What happened to Second Life since it was hyped as the Internet’s next generation a few years ago? Today tech personality and Gnomedex host Chris Pirillo offered a remarkably misguided analysis: “Nothing really ‘happened’ to it other than being overrun by people addicted to porn and gambling,” he asserts. Literally everything about that sentence is wrong, including the word “and”. Since Pirillo’s repeating a commonly held myth, it’s worth explaining why it’s so misguided here:
For starters, Second Life holding company Linden Lab banned in-world gambling in the Summer of 2007, near the peak of the hype wave. Shortly afterward, user growth hit a long plateau period of some half a million users. So it’s much more likely the exact opposite of what Pirillo claims is true: Second Life’s growth was slowed at least in part by a lack of gambling. As for porn, there’s no evidence it has ever “overrun” Second Life. In 2007, SL land mass flagged to have “Mature” content that was violent, sexual, or otherwise explicit in nature (only a fraction being pornographic), was reportedly just 18% of the total. By the end of 2009, months after Linden Lab segregated explicit content to a “red light continent”, only 6% of SL Land was “Adult” rated for pornography. And since 2008′s plateau period, Second Life has been growing again (albeit slowly), and currently counts about 850,000 monthly active users. (It still gets several hundred thousand new signups a month.) So I’m at a loss to explain where Chris Pirillo gets his information.
It is more narrowly true, as Pirillo adds, that Second Life has not evolved into “the be-all, end-all that people thought it would become.” (Indeed, that’s precisely why I’ve written about how Second Life might save its reputation as an Internet innovator.) But the reasons for Second Life’s waning status have little to do with gambling or porn.

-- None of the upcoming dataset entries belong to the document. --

/-- The levels above a list whose length is a power of two, by fuel. -/
def treeUp {α : Type} (op : α → α → α × Flags) : Nat → List α → List α × Flags
  | 0, l => (l, 0)
  | n + 1, l =>
    if l.length ≤ 1 then (l, 0)
    else
      let (l', f) := treeLevel op l
      let (r, g) := treeUp op n l'
      (r, f ||| g)

/-- The smallest power of two at or above `n`, as its exponent. -/
def ceilLog2 (n : Nat) : Nat := if n ≤ 1 then 0 else Nat.log2 (n - 1) + 1

/-- The fixed tree of R96: padding on the right with the neutral element. -/
def treeReduce {α : Type} (op : α → α → α × Flags) (neutral : α) (l : List α) : α × Flags :=
  let k := ceilLog2 l.length
  let (r, f) := treeUp op k (l ++ List.replicate (2 ^ k - l.length) neutral)
  (r.headD neutral, f)

/-- `tree_sum` of R97 over numbers of unbounded exponent. -/
def treeSum (l : List Num) : Num × Flags := treeReduce sumF32 Num.zero l

/-- The lesser of two numbers is the first, with −0 below +0; neither is a NaN. -/
def Num.lt (a b : Num) : Bool :=
  match a, b with
  | .inf s, .inf t => s && !t
  | .inf s, _ => s
  | _, .inf t => !t
  | .fin s m x _, .fin t n y _ =>
    if m = 0 ∧ n = 0 then s && !t
    else
      let q := min x y
      gridInt s m x q < gridInt t n y q
  | _, _ => false

/-- The two numbers are equal, with −0 equal to +0; neither is a NaN. -/
def Num.eq (a b : Num) : Bool :=
  match a, b with
  | .inf s, .inf t => s == t
  | .fin s m x _, .fin t n y _ =>
    let q := min x y
    gridInt s m x q == gridInt t n y q
  | _, _ => false

/-- The maximum of the fixed tree (R97): a NaN wins, +0 over −0, and no flag. -/
def maxNum (a b : Num) : Num × Flags :=
  if a.isNan || b.isNan then (.nan false, 0) else (if a.lt b then b else a, 0)

/-- Every level of a fixed tree over FP32 encodings, the leaves first (R96, R98). -/
def treeLevels : Nat → List Nat → List (List Nat)
  | 0, l => [l]
  | n + 1, l => l :: treeLevels n (treeLevel (addF32 .rne) l).1

/-- The prefix mass of R98 at leaf `i`, from an accumulator on: `levels` from `treeLevels`, walked from
the level below the root down. -/
def prefixGo (levels : List (List Nat)) (i : Nat) : Nat → Nat × Flags → Nat × Flags
  | 0, acc => plus acc ((levels.headD []).getD i 0)
  | level + 1, acc =>
    prefixGo levels i level
      (if bitOf i level then plus acc ((levels.getD level []).getD (i / 2 ^ level - 1) 0) else acc)
where
  /-- One rounded addition. -/
  plus (acc : Nat × Flags) (v : Nat) : Nat × Flags :=
    let q := addF32 .rne acc.1 v
    (q.1, acc.2 ||| q.2)

/-- `W_i` of R98 for every `i`, with the flags. -/
def prefixMasses (w : List Nat) : List (Nat × Flags) :=
  let k := ceilLog2 w.length
  let levels := treeLevels k (w ++ List.replicate (2 ^ k - w.length) 0)
  (List.range w.length).map fun i => prefixGo levels i k (0, 0)

/-! Block floating point -/

/-- The grid exponent of a block (R87). -/
def bfpGrid (x w : Nat) : Int := (x : Int) - 127 - ((w : Int) - 2)

/-- The exponent field of an FP32 encoding. -/
def expField (v : Nat) : Nat := bitsOf v 23 8

/-- A block of FP32 encodings written as BFPw (R90): exponent, signed mantissas, flags. -/
def bfpEncode (w : Nat) (v : List Nat) : Nat × List Int × Flags :=
  if v.any fun a => expField a == 255 then (255, v.map fun _ => 0, flagIV)
  else
    let x := v.foldl (fun x a => if a % 2 ^ 31 = 0 then x else max x (max 1 (expField a))) 0
    let g := bfpGrid x w
    let hi : Int := 2 ^ (w - 1) - 1
    let lo : Int := if x < 254 then -(2 ^ (w - 1)) else -hi
    let ms := v.map fun a =>
      match decodeNum fp32 a with
      | .fin s m e _ =>
        let (n, inexact) := roundAt .rne s m e false g
        let q : Int := if s then -(n : Int) else n
        let c := min (max q lo) hi
        (c, flagIf (inexact || c != q) flagNX)
      | _ => (0, 0)
    (x, ms.map (·.1), ms.foldl (fun f a => f ||| a.2) 0)

/-- The number of a block element (R89). -/
def bfpNum (x w : Nat) (m : Int) : Num :=
  if x = 255 then .nan false else .fin (m < 0) m.natAbs (bfpGrid x w) false

/-- A block element converted to FP32 (R86, R89), with its flags: −2^128, which lies beyond the format, gives −∞. -/
def bfpToF32 (x w : Nat) (m : Int) : Num × Flags :=
  if x = 254 ∧ m = -(2 ^ (w - 1)) then (.inf true, flagOF ||| flagNX) else (bfpNum x w m, 0)

/-- The mantissas of a packed block (R88): `n` of width `w` from the string read as a number. -/
def unpackSigned (w : Nat) (s : Nat) : Nat → List Int
  | 0 => []
  | n + 1 => toSigned w s :: unpackSigned w (s / 2 ^ w) n

/-- A packed string of signed values, the first lowest (R88, R91). -/
def packSigned (w : Nat) : List Int → Nat
  | [] => 0
  | m :: ms => wrapInt w m + 2 ^ w * packSigned w ms

/-! The three-term split (R99) -/

/-- One truncated BF16 term of an FP32 encoding, as an FP32 encoding; a zero term is +0. -/
def splitTerm (v : Nat) : Nat :=
  let t := v / 65536 * 65536
  if t % 2 ^ 31 = 0 then 0 else t

/-- What an FP32 encoding leaves above a term (exact). -/
def splitRest (v t : Nat) : Nat := (addF32 .rne v (t ^^^ 2 ^ 31)).1

/-- The three BF16 terms of an FP32 encoding, and the flags (R99). -/
def split3 (v : Nat) : (Nat × Nat × Nat) × Flags :=
  match decodeNum fp32 v with
  | .nan q => ((bf16.nan, 0, 0), snanFlag (.nan q))
  | .inf s => ((bf16.inf s, 0, 0), 0)
  | .fin _ _ _ _ =>
    let x1 := splitTerm v
    let d1 := splitRest v x1
    let x2 := splitTerm d1
    let d2 := splitRest d1 x2
    let x3 := splitTerm d2
    ((x1 / 65536, x2 / 65536, x3 / 65536), flagIf (splitRest d2 x3 % 2 ^ 31 != 0) flagNX)

end Sys2Proof.Machine
end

So what’s the more likely explanation for Second Life’s unfulfilled potential thus far? Something like this: As a downloadable, resource-heavy 3D client with a high learning curve, Second Life was and is poorly positioned to strongly grow in an interactive entertainment market that’s been inexorably moving toward smartphones and web-based, social network-powered content over the last few years. This problem was probably compounded by Linden Lab’s recent misguided efforts to turn Second Life into a real world work platform, and a cultural failure to understand that SL must be fostered as a fun game/play space first. But then again, uninformed analysis from putative experts like Chris Pirillo or media outlets like the BBC haven’t done Second Life any favors either.